This article is more than 3 years old.

A once-derided investment vehicle, the SPAC is surging as investors turn the traditional IPO process on its head to streamline the public offering process and leverage a booming stock market. A company’s decision to assume the sometimes substantial undertaking to make an initial public offering (“IPO”) opens the floodgates to a deluge of regulatory obligations and disclosures about the details of its business operations. The payoff, however, can be vast; once the Company hits public markets, it has unparalleled access to capital and a bump in prestige.
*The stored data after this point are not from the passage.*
-- ==== Sys2Proof/Machine/Acq.lean ====
section
/-!
DEFINITION. Acquisition: connection groups, lines and their stamps (R72 to R83), flat-field correction (R84 to R86), the
projection into the strip frame (R87 to R91), tiles, headers and release (R92 to R96), sensor records and fusion (R97 to
R101).
-/
namespace Sys2Proof.Machine

def aSrc (n : Nat) : Nat := 0x21000 + 0x20 * n

/-! ### Groups -/

/-- Groups of the part that are enabled. -/
def State.grpOn (s : State) (g : Nat) : Bool := decide (g < s.nGrp) && s.rbit (aGrp g) 31

/-- LINE_PIXELS. -/
def State.linePixels (s : State) (g : Nat) : Nat := s.rfld (aGrp g + 4) 14 0

/-- The group does not start: it is in the masks of two generators, or its PIXFMT or LINE_PIXELS is not a legal value
(R76, R102, R103). -/
def State.grpCfgErr (s : State) (g : Nat) : Bool :=
  let masks := (List.range 4).filter (fun l => wbit (s.regGet (aLg l)) (16 + g))
  let n := s.linePixels g
  decide (2 ≤ masks.length) || (s.grpOn g && (s.rfld (aGrp g) 25 24 == 3 || n == 0 || decide (16384 < n)))

/-- A group is UP, and in no configuration error, which keeps it from starting. -/
def State.grpUp (s : State) (g : Nat) : Bool := (s.grpAt g).st == .up && !s.grpCfgErr g

/-- Pixel depth of a group, bits. -/
def State.pixDepth (s : State) (g : Nat) : Nat := 8 + 2 * min (s.rfld (aGrp g) 25 24) 2

/-- The nibble of PHMAP of a phase: VALID and channel. -/
def State.phChan (s : State) (g ph : Nat) : Option Nat :=
  let n := s.rfld (aGrp g + 8) (4 * ph + 3) (4 * ph)
  if n.testBit 3 then some (n % 4) else none

/-- Channels a group's PHMAP names. -/
def State.grpChans (s : State) (g : Nat) : List Nat := (List.range 4).filterMap (fun ph => s.phChan g ph)

/-- ALONG_OFS of a group, µm. -/
def State.alongOfs (s : State) (g : Nat) : Int := s.rint (aGrp g + 0xC)

/-- The ALONG_OFS values of the groups of a channel lie too far apart (R88). -/
def State.alongErr (s : State) : Bool :=
  (List.range 4).any (fun c =>
    let l := ((List.range 8).filter (fun g => s.grpOn g && (s.grpChans g).contains c)).map s.alongOfs
    l.any (fun a => l.any (fun b => decide (128000 < a - b))))

/-- Bytes of a line's payload: a line ends on a whole byte (R74). -/
def State.lineBytes (s : State) (g : Nat) : Nat := (s.linePixels g * s.pixDepth g + 7) / 8

/-- The n pixels of depth d of a payload: consecutive pixels occupy consecutive bits, the first the least significant (log
entry 85). -/
def unpackPix (d n : Nat) (bytes : List Byte) : List Nat :=
  (List.range n).map (fun k => leAt bytes (k * d / 8) 3 / 2 ^ (k * d % 8) % 2 ^ d)

/-- An enabled source of a legal kind: one of a reserved KIND is treated as disabled (R103). -/
def State.srcOn (s : State) (n : Nat) : Bool := decide (n < 64) && s.rbit (aSrc n) 31 && !s.rbit (aSrc n) 27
SPACs are becoming a popular way to skip the heavy lifting of an IPO. Once relegated to the shadowy margins of the financial markets, SPACs are squarely in the mainstream. By one analysis, in 2020, SPACs raised as much capital in initial IPOs as they had in every IPO during the preceding decade. In the same year, roughly 25% of the IPOs reviewed by the SEC’s Division of Corporate Finance were SPACs. SPAC sponsors are no longer only lower-end market participants; they are attracting big-name investors such as Bill Ackman, former Yankee Alex Rodriguez, and Shaquille O’Neal. Investment Banks and other institutional players are also taking notice, bulking up their SPAC teams to take advantage of the growing opportunity.
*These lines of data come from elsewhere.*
def execRuleEnd (t : Nat) (s : State) : Out := ruleRow t 0x00 0 0 0 0#32 s
def execRuleIn (t gd sel : Nat) (s : State) : Out := ruleRow t 0x01 gd 0 0 (wordOf sel) s
def execRuleKi (t gd : Nat) (imm : Word) (s : State) : Out := ruleRow t 0x02 gd 0 0 imm s
def execRuleKf (t gd : Nat) (imm : Word) (s : State) : Out := ruleRow t 0x03 gd 0 0 imm s
def execRuleAdd (t gd ga gb : Nat) (s : State) : Out := ruleRow t 0x04 gd ga gb 0#32 s
def execRuleSub (t gd ga gb : Nat) (s : State) : Out := ruleRow t 0x05 gd ga gb 0#32 s
def execRuleMul (t gd ga gb : Nat) (s : State) : Out := ruleRow t 0x06 gd ga gb 0#32 s
def execRuleFadd (t gd ga gb : Nat) (s : State) : Out := ruleRow t 0x07 gd ga gb 0#32 s
def execRuleFsub (t gd ga gb : Nat) (s : State) : Out := ruleRow t 0x08 gd ga gb 0#32 s
def execRuleFmul (t gd ga gb : Nat) (s : State) : Out := ruleRow t 0x09 gd ga gb 0#32 s
def execRuleAbs (t gd ga : Nat) (s : State) : Out := ruleRow t 0x0A gd ga 0 0#32 s
def execRuleFabs (t gd ga : Nat) (s : State) : Out := ruleRow t 0x0B gd ga 0 0#32 s
def execRuleLt (t gd ga gb : Nat) (s : State) : Out := ruleRow t 0x0C gd ga gb 0#32 s
def execRuleLe (t gd ga gb : Nat) (s : State) : Out := ruleRow t 0x0D gd ga gb 0#32 s
def execRuleEq (t gd ga gb : Nat) (s : State) : Out := ruleRow t 0x0E gd ga gb 0#32 s
def execRuleFlt (t gd ga gb : Nat) (s : State) : Out := ruleRow t 0x0F gd ga gb 0#32 s
def execRuleFle (t gd ga gb : Nat) (s : State) : Out := ruleRow t 0x10 gd ga gb 0#32 s
def execRuleAnd (t gd ga gb : Nat) (s : State) : Out := ruleRow t 0x11 gd ga gb 0#32 s
def execRuleOr (t gd ga gb : Nat) (s : State) : Out := ruleRow t 0x12 gd ga gb 0#32 s
def execRuleNot (t gd ga : Nat) (s : State) : Out := ruleRow t 0x13 gd ga 0 0#32 s
def execRuleSkipz (t ga n : Nat) (s : State) : Out := ruleRow t 0x14 0 ga 0 (wordOf n) s
def execRulePermit (t tg : Nat) (s : State) : Out := ruleRow t 0x15 0 0 0 (wordOf tg) s
def execRuleDeny (t tg code : Nat) (s : State) : Out := ruleRow t 0x16 0 0 0 (wordOf (code * 256 + tg)) s
def execRuleSubst (t ga tg : Nat) (s : State) : Out := ruleRow t 0x17 0 ga 0 (wordOf tg) s
def execRuleNote (t code : Nat) (s : State) : Out := ruleRow t 0x19 0 0 0 (wordOf code) s

def execRuleSafe (t code : Nat) (s : State) : Out := ruleRow t 0x18 0 0 0 (wordOf code) s

end Sys2Proof.Machine
end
Investors, however, are not the only ones watching. With an explosion of interest in these investment vehicles comes more regulatory scrutiny. In December 2020, the U.S. Securities and Exchange Commission released guidance regarding its enforcement posture for SPACs’ disclosure obligations. Enforcement is sure to follow. As more SPACs are formed and target promising companies for acquisition, regulators are poised to bring enforcement actions against SPACs that it perceives as running afoul of securities laws. Because most SPACs must make an acquisition within two years of formation, it is only a matter of time before SPACs are at the center of major securities litigation.

What’s a SPAC, anyway?

The basic idea is simple: what if instead of investing in a private company through a lengthy and expensive IPO, investors first pooled their money in a shell corporation that was already public (the SPAC) that later merged with a private company? Because a SPAC has no real business operations, it can go public with less paperwork than is required in a typical IPO. Then the SPAC sets out in search of a private company that is ready to be listed on the stock market but would rather avoid full disclosure of its structure or operations. The target company gets a name on the stock market and a quick infusion of cash. The target company can hit the market with the expertise of the SPACs’ presumably savvy management team. The SPACs’ investors, meanwhile, now own stock in an actual operating company. This dynamic has led some commentators to call SPACs a “poor man’s private equity” – retail investors can marshal their money behind sophisticated financial managers who see private companies that are ripe for public trading.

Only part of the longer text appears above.